Those are the main nutrients you have to look out for when balancing a ration. The rabbit feed doesn't list vitamins and minerals a part from Salt and Vitamin A, which leads me to believe there isn't a whole lot in there. The goat has it listed out, however if you provide a goat mineral, it should help with any deficiencies resulting from mixing feed.

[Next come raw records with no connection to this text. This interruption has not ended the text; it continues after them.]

-- ==== Sys2Proof/Machine/Operands.lean ====
section
/-!
DEFINITION. The operands of every instruction form: which fields name registers, of which kind and in groups of how
many (08_encoding R189), which registers a form reads and in which class (06_numbers R147), its guard (R190), its
latency class (R200), and reading and writing registers.
-/

set_option linter.unusedVariables false

namespace Sys2Proof.Machine

/-- Kinds of register field that a value can exceed (R189). -/
inductive RKind where
  | v | s | p | m | tok | hdl | desc
  deriving DecidableEq, Repr

/-- A register field: kind, index, and 2 for a pair or 4 for a group of four. -/
structure RegF where
  kind : RKind
  idx : Nat
  n : Nat := 1
  deriving DecidableEq, Repr

/-- A source operand: uniform or vector, first register, registers, class. -/
structure Src where
  uni : Bool
  idx : Nat
  n : Nat := 1
  cls : Cls
  deriving DecidableEq, Repr

/-- Registers that a kind has; `regs` is the launch's count of vector registers (R55). -/
def kindLimit (regs : Nat) : RKind → Nat
  | .v => regs
  | .s => 64
  | .p => 8
  | .m => 12
  | .tok => 8
  | .hdl => 8
  | .desc => 16

def rv (i : BitVec 7) (n : Nat := 1) : RegF := { kind := .v, idx := i.toNat, n := n }
def rs (i : BitVec 7) (n : Nat := 1) : RegF := { kind := .s, idx := i.toNat, n := n }
def rp (i : Nat) : RegF := { kind := .p, idx := i }
def rtok (i : BitVec 4) : RegF := { kind := .tok, idx := i.toNat }
def rhdl (i : Nat) : RegF := { kind := .hdl, idx := i }
def rmask (i : BitVec 4) : RegF := { kind := .m, idx := i.toNat }
/-- A field that a K bit makes uniform (R191). -/
def ru (uni : Bool) (i : BitVec 7) (n : Nat := 1) : RegF := if uni then rs i n else rv i n
def ruN (uni : Bool) (i : Nat) (n : Nat := 1) : RegF := { kind := if uni then .s else .v, idx := i, n := n }

def sv (i : BitVec 7) (c : Cls) (n : Nat := 1) : Src := { uni := false, idx := i.toNat, n := n, cls := c }
def su (uni : Bool) (i : BitVec 7) (c : Cls) (n : Nat := 1) : Src := { uni := uni, idx := i.toNat, n := n, cls := c }
def suN (uni : Bool) (i : Nat) (c : Cls) (n : Nat := 1) : Src := { uni := uni, idx := i, n := n, cls := c }

/-- Registers of a memory access's data group (R245). -/
def sizeRegs (size : Nat) : Nat := if size = 3 then 2 else if size = 4 then 4 else 1

/-- Class of an atomic's operands (R252). -/
def atomCls (ty : Nat) : Cls :=
  match ty with
  | 1 | 2 | 6 | 7 => .int
  | 3 => .f32
  | 4 => .bf16
  | 8 => .f64
  | 9 => .f16
  | _ => .bits

/-- Whether the atomic's type is 64 bits wide (R251). -/
def atomWide (ty : Nat) : Bool := decide (5 ≤ ty ∧ ty ≤ 8)

/-- Registers of the operand group of a compare-and-swap (R252). -/
def casRegs (ty : Nat) : Nat := if atomWide ty then 4 else 2

/-- cvt: source and destination registers (R238). -/
def cvtSrcRegs (c : Word) : Nat := cvtCount (xFunc c / 16) (xFunc c % 16) * kindWidth (xFunc c / 16) / 32
def cvtDstRegs (c : Word) : Nat := cvtCount (xFunc c / 16) (xFunc c % 16) * kindWidth (xFunc c % 16) / 32
/-- cvt: the binary8 tag of the source and of the destination (R239). -/
def cvtSTag (f : XF) : Nat :=
  if xFunc f.c = 0xAA then 0x80 + f.b.toNat else xTag f.c
def cvtDTag (f : XF) : Nat := xTag f.c

/-- Pair width of a special register (R313). -/
def sregN (b : BitVec 7) : Nat := if sregWide b.toNat then 2 else 1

Now as for my example above, this is just a sample. You could make it more complicated and do 9 parts of goat feed to 2 parts of rabbit feed. However, the goat feed by itself is perfectly okay and balanced for goats, and as you had said, the rabbit feed is expensive, even though the goats like it. Might as well stick with the goat feed since it is economical and already balanced for goats, so you don't need to worry about any issues regarding nutritional deficiencies.

And to make it even more complicated, you should add in the hay they're eating too. Maybe three pounds of hay to 1 lb of combined feed, so you will have to do the calculations for that as well to make sure your animals are meeting their needs. Again, you can read more about the complicated stuff in my article.


----------



## Jenn27 (Mar 15, 2015)

Wow...that's a bit overwhelming.  lol Thanks for the reply!


----------



## norseofcourse (Mar 15, 2015)

Welcome to BYH!  If you're not breeding or milking your goats, they should be ok with plenty of good quality hay and loose minerals free choice.  I have sheep, so I'm not up on the goat feeds, but I've heard of people using something called Noble Goat.


----------



## jodief100 (Mar 19, 2015)

Sheep Girl is absolutely spot-on.  The goat feed is balanced for goats- why mess with it?  All they "need"  is as much as they can eat in 20 minutes.  Well, they don't really even need that, if they have good quality hay, browse and mineral.  It as much as they should get.  Hay and/or browse should be the bulk of their diet.

They like the rabbit food because it is something different.  Goats like the horse sweet feed for the same reason kids like candy, it's SWEET!.  Goats don't need molasses, they don't need the extra sugar, why give it to them?

I promise you, they will love their goat feed if that is all you ever feed them.  

You wouldn't feed your kids ice cream for dinner because that is what they "like" would you?


----------



## Jenn27 (Mar 20, 2015)

Thanks everyone.  I decided to stay with the Dumor feed.   They are spoiled little things. lol  Every morning they come running to the fence to be fed....even if they have feed in their bucket still!


----------



## Jenn27 (Mar 20, 2015)

Thanks everyone.  I decided to stay with the Dumor feed.   They are spoiled little things. lol  Every morning they come running to the fence to be fed....even if they have feed in their bucket still!


----------



## Pearce Pastures (Mar 21, 2015)

Good choice and great info here.  It is hard to figure it all out sometimes and folks on here are very helpful (digital HIGH-FIVE)!


----------